Vatican official calls protection of environment a moral imperative

Speaking before the 62nd session of the UN General Assembly, meeting on September 25 in New York to deliberate climate change, Monsignor Pietro Parolin, under-secretary for Relations with States, said, "Climate change is a serious concern and an inescapable responsibility. My delegation wishes to stress the underlying moral imperative that everyone, without exception, has a grave responsibility to protect the environment.

"The best scientific assessments available have established a link between human activity and climate change, however, the results of these scientific assessments, and the remaining uncertainties, should neither be exaggerated nor minimized in the name of politics, ideologies or self- interest. Rather they now need to be studied closely in order to give a sound basis for raising awareness and making effective policy decisions.
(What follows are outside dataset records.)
-- ==== Sys2Proof/Machine/Control.lean ====
section
/-! DEFINITION. The cell's control register and life cycle (R40 to R48, R74 to R81), and the control core's own opcodes, classes 0x0 and 0x5 (R57, R58, R65, R73), but for
LD and ST (LoadStore), PHASE (Fantail) and CELL.CTRL.KILL (Kill). -/

namespace Sys2Proof.Machine

/-! ### CELL.CTRL (R76, R77, R80) -/

/-- The channel register base of channel `ch` of a block (R188). -/
def chBase (b ch : Nat) : Nat := blockBase b + 0x1000 + 0x100 * ch
/-- Channel j of a cell. -/
def cellChan (c j : Nat) : Nat := 4 * cellPos c + j

/-- The registers of a cell that an accepted ARM clears (R40, R79, R104, R130, R154, R207). -/
def armCleared : List Nat :=
  [0xB0, rHALT, rFAULTSEQ, rFAULTLO, rFAULTHI, rFAULTADDR, rAFLAGS, rNANSEQ, rNANLOC, rNANK, 0x428, 0x430, 0x808, 0xC08, rSYNCERR, 0xE08, rWAITTARGET, rWAITEXPECT]
    ++ (upTo 64).map (fun i => 0x900 + 8 * i)

/-- Load TAIL.SR_STATE from a seed: zero loads 1 (R101, R124). -/
def State.loadSeed (s : State) (c : Nat) (seed : Nat) : State :=
  s.wr (cellBase c + 0x848) (BitVec.ofNat 64 (if seed % 2 ^ 32 = 0 then 1 else seed % 2 ^ 32))

/-- What accepting ARM from IDLE does besides the state change: s1–s31 and the registers of `armCleared` are zeroed, the generator, masks, program slots and channels
are set as R124, R154 and R174 give. -/
def State.armAccept (s : State) (c : Nat) : State :=
  let b := cellBase c
  let s1 := forEach ((upTo 31).map (fun i => 0x108 + 8 * i) ++ armCleared) s (fun s o => s.wr (b + o) 0)
  let s2 := s1.loadSeed c (s1.rf (b + 0x840) 31 0)
  let s3 := s2.setCell c { s2.cell c with masks := [], slots := [], fences := [], endReq := none }
  forEach [0, 1, 2, 3] s3 (fun s j =>
    let k := chBase (cellBlock c) (cellChan c j)
    let s := (s.wb (k + 8) 0 false).wb (k + 8) 8 false
    forEach [0x30, 0x38, 0x40, 0x48, 0x68] s (fun s o => s.wr (k + o) 0))

/-- Whether ARM is accepted (R40). -/
def State.armOk (s : State) (c : Nat) : Bool :=
  let b := cellBase c
  (s.cell c).st == .idle && s.job c != 0 && !(s.rb (b + 0x48) 12 && s.rd (b + 0x60) == 0)
    && (s.rb (b + 0x50) 63 || (s.ctrKey (s.cellPart c) (s.rf (b + 0x50) 21 3 * 8)).isSome)

/-- A write of CELL.CTRL.ARM (R40, R41). -/
def execCellArm (c : CellId) (s : State) : Out := powered s <|
  done s (if s.armOk c then (s.armAccept c).enterArmed c false else s.cmdReject c)

/-- A write of CELL.CTRL.DISARM (R76): the cell enters IDLE, which disarms its streams (R169). -/
def execCellDisarm (c : CellId) (s : State) : Out := powered s <|
  done s (if (s.cell c).st = .armed then
    let s1 := s.dropLaunchWait c
    ((s1.setCell c { s1.cell c with st := .idle }).disarmStreams c).idleTag c
  else s.cmdReject c)

/-- A write of CELL.CTRL.DRAIN (R76, R78): the core takes no further word, and waits are discarded. An END whose fence is not satisfied yet is dropped: the spec is silent on it,
so the model does not advance LAUNCH_EXPECT, and the cell goes to IDLE even with REARM (log 53, DESIGN CHOICE). -/
def execCellDrain (c : CellId) (s : State) : Out := powered s <|
  done s (match (s.cell c).st with
  | .running | .freezing | .frozen =>
    let s1 := s.dropLaunchWait c
    ((((s1.setCell c { s1.cell c with st := .draining, endReq := none }).withdrawSync c .discarded).syncReport c).disarmStreams c)
  | _ => s.cmdReject c)

/-- The registers that the kill form of a cell freezes and CLEAR zeroes (R78, R374). -/
def frozenRegs (c : Nat) : List Nat :=
  [0xA0, 0xA8, 0xB0, 0x98, 0x810, 0x818, 0x820, 0x8A0, 0x8A8, 0xC10, 0xC18].map (fun o => cellBase c + o)
    ++ [hrBase c + 0x18]
    ++ ([0, 1, 2, 3].map (fun j => [0x50, 0x58, 0x60].map (fun o => chBase (cellBlock c) (cellChan c j) + o))).flatten

/-- A write of CELL.CTRL.CLEAR (R76, R374): the frozen registers are zeroed and the freeze ends. -/
def execCellClear (c : CellId) (s : State) : Out := powered s <|
  .next (if (s.cell c).st = .killed then
    let s1 := forEach (frozenRegs c) s (fun s o => s.wr o 0)
    let s2 := forEach [0, 1, 2, 3] s1 (fun s j => s.wb (chBase (cellBlock c) (cellChan c j) + 8) 8 false)
    (s2.setCell c { s2.cell c with st := .idle, frozenCtrs := false }).idleTag c
  else s.cmdReject c)

/-- A write of CELL.CTRL.RESUME (R76): the program counter already names the word after the TRAP. -/
def execCellResume (c : CellId) (s : State) : Out := powered s <|
  .next (if (s.cell c).st = .halted && s.rf (cellBase c + rHALT) 7 0 == 0x0A then s.setCell c { s.cell c with st := .running }
  else s.cmdReject c)

/-- A CELL.CTRL write that changes FREEZE to 1 (R76, R77). -/
def execFreezeSet (c : CellId) (s : State) : Out := powered s <|
  .next (match (s.cell c).st with
  | .armed | .fetching | .running => s.setCell c { s.cell c with st := .freezing, prior := (s.cell c).st }
  | .freezing | .frozen => s
  | _ => s.cmdReject c)

/-- The end of a freeze (R76, R78, R207): what was held back is delivered, and an ARMED cell tests its launch counter again. -/
def State.freezeEnd (s : State) (c : Nat) : State :=
  let x := s.cell c
  let s1 := (s.setCell c { x with st := x.prior }).syncReport c
  if (s1.cell c).st = .armed then s1.armTest c else s1.idleTag c

/-- A CELL.CTRL write that changes FREEZE to 0 (R76, R77). -/
def execFreezeClear (c : CellId) (s : State) : Out := powered s <|
  done s (match (s.cell c).st with
  | .freezing | .frozen => s.freezeEnd c
  | _ => s)

/-- FREEZING becomes FROZEN when nothing executes (R76). -/
def execFreezeComplete (c : CellId) (s : State) : Out := powered s <|
  .next (if (s.cell c).st = .freezing && !s.executing c then
    let s1 := s.suspendSends c
    (s1.setCell c { s1.cell c with st := .frozen }).failSettle (s.cellPart c)
  else s)

/-- Enter IDLE. -/
def State.enterIdle (s : State) (c : Nat) : State :=
  ((s.setCell c { s.cell c with st := .idle, fetches := [], fences := [], endReq := none }).disarmStreams c).idleTag c

/-- DRAINING becomes IDLE when every queue is empty and nothing executes (R76). -/
def execCellDrainComplete (c : CellId) (s : State) : Out := powered s <|
  let x := s.cell c
  .next (if x.st = .draining && !s.executing c && x.qArray.isEmpty && x.qVector.isEmpty && x.qSluice.isEmpty && x.qSync.isEmpty
      && x.xSluice.isEmpty && x.xSync.isEmpty then s.enterIdle c else s)

/-- A write of CELL.JOB (R74). -/
def execCellJobWrite (c : CellId) (v : Word64) (s : State) : Out := powered s <|
  .next (if (s.cell c).st = .idle then s.wf (cellBase c + rJOB) 15 0 (fld v 15 0) else s.cmdReject c)

/-- Whether the debug registers may be written (R81). -/
def Cell.debuggable (x : Cell) : Bool := x.st == .idle || x.st == .frozen || x.st == .halted

/-- A write of CELL.SREGn (R81). -/
def execSregWrite (c : CellId) (n : Fin 32) (v : Word64) (s : State) : Out := powered s <|
  .next (if (s.cell c).debuggable then s.setSreg c n v else s.cmdReject c)

def rHINDEX : Nat := 0x200

/-- A write of HOPPER_DATA_LO (R81). -/
def execHopperDataLoWrite (c : CellId) (v : Word64) (s : State) : Out := powered s <|
  .next (if (s.cell c).debuggable then s.setCell c { s.cell c with holding := v } else s.cmdReject c)

/-- A write of HOPPER_DATA_HI (R81). -/
def execHopperDataHiWrite (c : CellId) (v : Word64) (s : State) : Out := powered s <|
  let x := s.cell c
  let i := s.rf (cellBase c + rHINDEX) 11 0
  .next (if x.debuggable then
    (s.setCell c { x with hopper := x.hopper.put {} i { bits := v ++ x.holding, status := .valid } }).wf (cellBase c + rHINDEX) 11 0 (i + 1)
  else s.cmdReject c)

/-- A read of HOPPER_DATA_HI, in any state, advances HOPPER_INDEX (R81). -/
def execHopperDataHiRead (c : CellId) (s : State) : Out := powered s <|
  .next (s.bump (cellBase c + rHINDEX) 11 0 1)

/-- A write of 1 to NAN_REC_LOC.VALID (R104). -/
def execNanRecClear (c : CellId) (s : State) : Out := powered s <| .next (s.nanClear c)

/-! ### Hopper fetches (R42, R44, R47, R48) -/

/-- The address of word `j` of a fetch. -/
def Fetch.wordAddr (f : Fetch) (j : Nat) : Word64 := f.addr + BitVec.ofNat 64 (16 * j)

/-- Where word `j` of a fetch lies in memory, if the fetch may read it (R44, R47). The rights of an HFETCH are judged over its whole range: one that faults reads nothing. -/
def State.fetchKey (s : State) (c : Nat) (f : Fetch) (j : Nat) : Option Nat :=
  let sp := fld f.addr 56 52
  let whole := f.launch || (fld f.addr 3 0 == 0 && fld f.addr 63 57 == 0
    && (match s.locate (s.cellRq c) false (fld f.addr 56 0) (16 * f.count) with | .mem _ => true | _ => false))
  match s.locate (s.cellRq c) false (fld (f.wordAddr j) 56 0) 16 with
  | .mem k => if (sp == 0 || sp == 2 || sp == 3) && whole then some k else none
  | _ => none

/-- What word `j` of a fetch brings into a hopper word: its bits, or why it did not arrive (R44, R47). R81 does not say what bits a word that did not arrive holds: the model leaves
those it held (log 53, DESIGN CHOICE). -/
def State.fetchWord (s : State) (c : Nat) (f : Fetch) (j : Nat) (res : AccessResult) (old : HWord) : HWord :=
  match s.fetchKey c f j with
  | none => { old with status := .failed .addressFault (f.wordAddr j) }
  | some k =>
    if res = .error then { old with status := .failed .fetchError (f.wordAddr j) }
    else
      let bs := s.viewPB k 16
      if res = .poison || bs.any (fun x => x.2) then { old with status := .failed .poison (f.wordAddr j) }
      else { bits := BitVec.ofNat 128 (ofBytes (bs.map (fun x => x.1))), status := .valid }

/-- The next word of the oldest fetch arrives; a word that a later outstanding HFETCH covers stays pending for it (R47). -/
def State.fetchArrive (s : State) (c : Nat) (res : AccessResult) : State :=
  let x := s.cell c
  match x.fetches with
  | [] => s
  | f :: rest =>
    let j := f.arrived
    let s := match s.fetchKey c f j with
      | some k => s.checkPB k 16
      | none => s
    let i := (f.first + j) % 4096
    let h := s.fetchWord c f j res (x.hopper.get {} i)
    let covered := rest.any (fun g => decide ((i + 4096 - g.first) % 4096 < g.count))
    let hop := if covered then x.hopper else x.hopper.put {} i h
    let fs := if j + 1 < f.count then { f with arrived := j + 1 } :: rest else rest
    let s1 := (s.setCell c { x with hopper := hop, fetches := fs }).unhold (.fetch c)
    match s.fetchKey c f j with
    | some k => s1.countMem mRDBYTES k 16
    | none => s1

/-- The busy set that the next word of a fetch waits for, if any (R35). -/
def State.fetchHeld (s : State) (c : Nat) (f : Fetch) : Option (Nat × Nat) := (s.fetchKey c f f.arrived).bind (fun k => s.busyAt k 16)

/-- A launch-fetched word arrives (R42); word 0 moves the cell to RUNNING, or halts it if it did not arrive (R44). -/
def execLaunchFetchWord (c : CellId) (res : AccessResult) (s : State) : Out := powered s <|
  let x := s.cell c
  match x.fetches with
  | f :: _ =>
    if f.launch && (x.st == .fetching || x.st == .running || x.st == .freezing || x.st == .halted || x.st == .draining) then
      match s.fetchHeld c f with
      | some d => .next (s.hold d (.fetch c))
      | none =>
      let first := f.arrived == 0
      let s1 := s.fetchArrive c res
      let y := s1.cell c
      if first && y.st == .fetching then
        match (y.hopper.get {} 0).status with
        | .failed .addressFault a => done s (s1.halt c { reason := .addressFault, unit := 0, pc := 0, seq := s1.opseq c, addr := a })
        | .failed .fetchError a => done s (s1.halt c { reason := .fetchError, unit := 0, pc := 0, seq := s1.opseq c, addr := a })
        | .failed .poison a => done s (s1.halt c { reason := .poison, unit := 0, pc := 0, seq := s1.opseq c, addr := a })
        | _ => .next (s1.setCell c { y with st := .running })
      else if first && y.st == .freezing && y.prior == .fetching then .next (s1.setCell c { y with prior := .running })
      else .next s1
    else .next s
  | [] => .next s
"In recent times," Parolin said, "it has been unsettling to note how some commentators have said that we should actually exploit our world to the full, with little or no heed to the consequences, using a world view supposedly based on faith." This "is a fundamentally reckless approach." However "there are those who hold up the earth as the only good, and would characterize humanity as an irredeemable threat to the earth, whose population and activity need to be controlled by various drastic means." They "would place human beings and their needs at the service of an inhuman ecology."

"Since no country alone can solve the problems related to our common environment, we need to overcome self-interest through collective action. On the part of the international community, this presupposes the adoption of a coordinated, effective and prompt international political strategy" to "identify ways ... to enhance sustainable development and foster a healthy environment," while bearing in mind "that poor nations and sectors of society are particularly vulnerable to the adverse consequences of climate change, due to lesser resources and capacity to mitigate their effects and adapt to altered surroundings."

"The pace of achieving and codifying a new international consensus on climate change is not always matched by an equally expeditious and effective pace of implementation of such agreements. States are free to adopt international conventions and treaties, but unless our words are matched with effective action and accountability, we would do little to avert a bleak future and may find ourselves gathering again not too long from now to lament another collective failure."